Not far from the tobacco field was an ancient apple orchard that looked like something out of a wicked fairy tale. Walking through its darkly gnarled wood was a rite-of-passage experience for anyone under the age of twelve. To this day memories of Canton road, where I grew up, float across my senses.  I envision its tar paved darkness as it crosses over Salmon Brook, cuts through McLean’s game preserve, wanders by weird old Stewart Duncan’s farm, and the said-to-be-haunted Sperry colonial homestead. Canton Road weaves it way over-laying the swell of land occupied for ten thousand years by the indigenous people like the Massaco Indians who were a part of the Algonquian tribes. Evidence of their habitation is still visible by those who know what to look for.

Spirit Pond is one of those places. There are sightings by the locals of ghost warriors that still drink the dark cold waters of Spirit Pond and are not as rare as one would like to believe. Spirit Pond is a large spring fed body of water surrounded by tall reeds and weeping willows. Its dark cold water and deep recesses still hold untold secrets as well as the body of Minnie Brogan. My rather strange cousin Garrett was drawn to the story of Minnie Brogan and I followed suit. Young Minnie Brogan lived in a small dwelling at the edge of Spirit Pond in 1680 not far from our home in the Salmon Brook Settlement.  She was said to have met with a ghastly end. It is a haunting legend of sorts and the story appears in the town’s tourist pamphlets as a way of advertising its colonial history to visitors.

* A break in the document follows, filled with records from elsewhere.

-- ==== Sys2Proof/Laws/Formats.lean ====
section
/-! SUPPORT. Under the reference format the machine with a number format is the machine of `exec` and `step`; and
what a format can change at all. -/

namespace Sys2Proof.Machine

@[simp] theorem meaningIn_exactFormat (i : Instr) (s : State) : meaningIn exactFormat i s = exec i s := by
  cases i <;> rfl

@[simp] theorem execIn_exactFormat (i : Instr) (s : State) : execIn exactFormat i s = exec i s := by
  have h : operandsIn exactFormat i = true := by cases i <;> rfl
  simp [execIn, h]

@[simp] theorem stepIn_exactFormat (s : State) : stepIn exactFormat s = step s := by
  cases hin : s.input with
  | nil => simp [stepIn, step, hin]
  | cons r rest => cases hd : decode r <;> simp [stepIn, step, hin, hd]

@[simp] theorem runIn_exactFormat (is : List Instr) (s : State) : runIn exactFormat is s = run is s := by
  induction is generalizing s with
  | nil => rfl
  | cons i rest ih => simp [runIn, run, funext ih]

/-- An operand outside the format is refused, whatever the operation. -/
theorem execIn_refused {fmt : NumberFormat} {i : Instr} {s : State} (h : operandsIn fmt i = false) :
    execIn fmt i s = .refused .outsideFormat := by
  simp [execIn, h]

/-- Everything a branch can answer, in every format: only the threshold depends on it (R194). -/
theorem runBranchIn_cases (fmt : NumberFormat) (d : Numfmt) (s : State) :
    s.pkValid = false ∧ condAIn fmt d s = true ∧
      runBranchIn fmt d s = .next { setPeak d s.tickCnt s with pkValid := true } ∨
    s.pkValid = false ∧ condAIn fmt d s = false ∧ runBranchIn fmt d s = .next s ∨
    s.pkValid = true ∧ condAIn fmt d s = true ∧ condM d s = true ∧
      runBranchIn fmt d s = .next (setPeak d (satInc s.pkPos) s) ∨
    s.pkValid = true ∧ (condAIn fmt d s && condM d s) = false ∧
      runBranchIn fmt d s = andThen (finalize (pendingPeak s) s) fun t => .next (clearPending t) := by
  unfold runBranchIn
  cases hA : condAIn fmt d s <;> cases hV : s.pkValid <;> cases hM : condM d s <;>
    simp_all [condV, execPdStart, execPdMerge, execPdFinalReject, execPdFinalBelow, execPdIdle]

/-- A tick in every format (R100): the branch on the tracked state, then the counter and the format's decay. -/
theorem tickIn_eq (fmt : NumberFormat) (d : Numfmt) (s : State) :
    tickIn fmt d s = andThen (runBranchIn fmt d { s with maxPeakMagnitude := max s.maxPeakMagnitude |d| })
      fun u => .next { u with
        tickCnt := satInc u.tickCnt
        maxPeakMagnitude := fmt.mul u.maxPeakMagnitude (fmt.literal (99 / 100)) } := by
  unfold tickIn
  rw [execPdTrack_eq, andThen_next]
  cases runBranchIn fmt d { s with maxPeakMagnitude := max s.maxPeakMagnitude |d| } with
  | next u => simp [execPdCount, pdDecayIn]
  | fault e => cases e
  | refused e => rfl

end Sys2Proof.Machine
end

It was said that young Minnie Brogan lived a solitary existence in her meager dwelling on the edge of Spirit Pond and tended a few chickens and a vegetable garden. She also grew medicinal herbs. In colonial times, a female living alone who also concocted remedies was sure to raise suspicions of witchcraft. Yet, Garrett and I doubted this explanation and we would often sit by the edge of Spirit Pond trying to envision that long ago crime. Minnie Brogan was dragged from her thatched hut. She was bound by her hands and feet and thrown into the spring fed pond. We wondered how scared she must have been as she slowly sank into Spirit Pond’s cold dark waters. I personally believe there was more to it than just medicinal herbs. Minnie was young, alone, and was said to be hauntingly beautiful. She was accused of conjugating with evil forces. As a six grader, I had no idea someone could actually be murdered for not knowing how to conjugate a verb (although there were times I was sure by teacher at thought of it).

So, it was in winter when Spirit Pond was frozen-over that Garrett and I would go ice skating and just as often we would look to see if Minnie Brogan’s ghostly apparition would rise up from the ice. Although we never actually saw her ghostly-self rise from the pond, we imagined what she would look like if she did. I wonder about Minnie Brogan’s secret hopes and dreams that vanished into the dark cold waters of Spirit Pond one nefarious moonless night long ago. Sometimes I even imagine I can feel her presence as I dip by fingers into the waters of Spirit Pond. It is though the earth remembers her and still holds her secret longings. I, too, will always remember Minnie Brogan.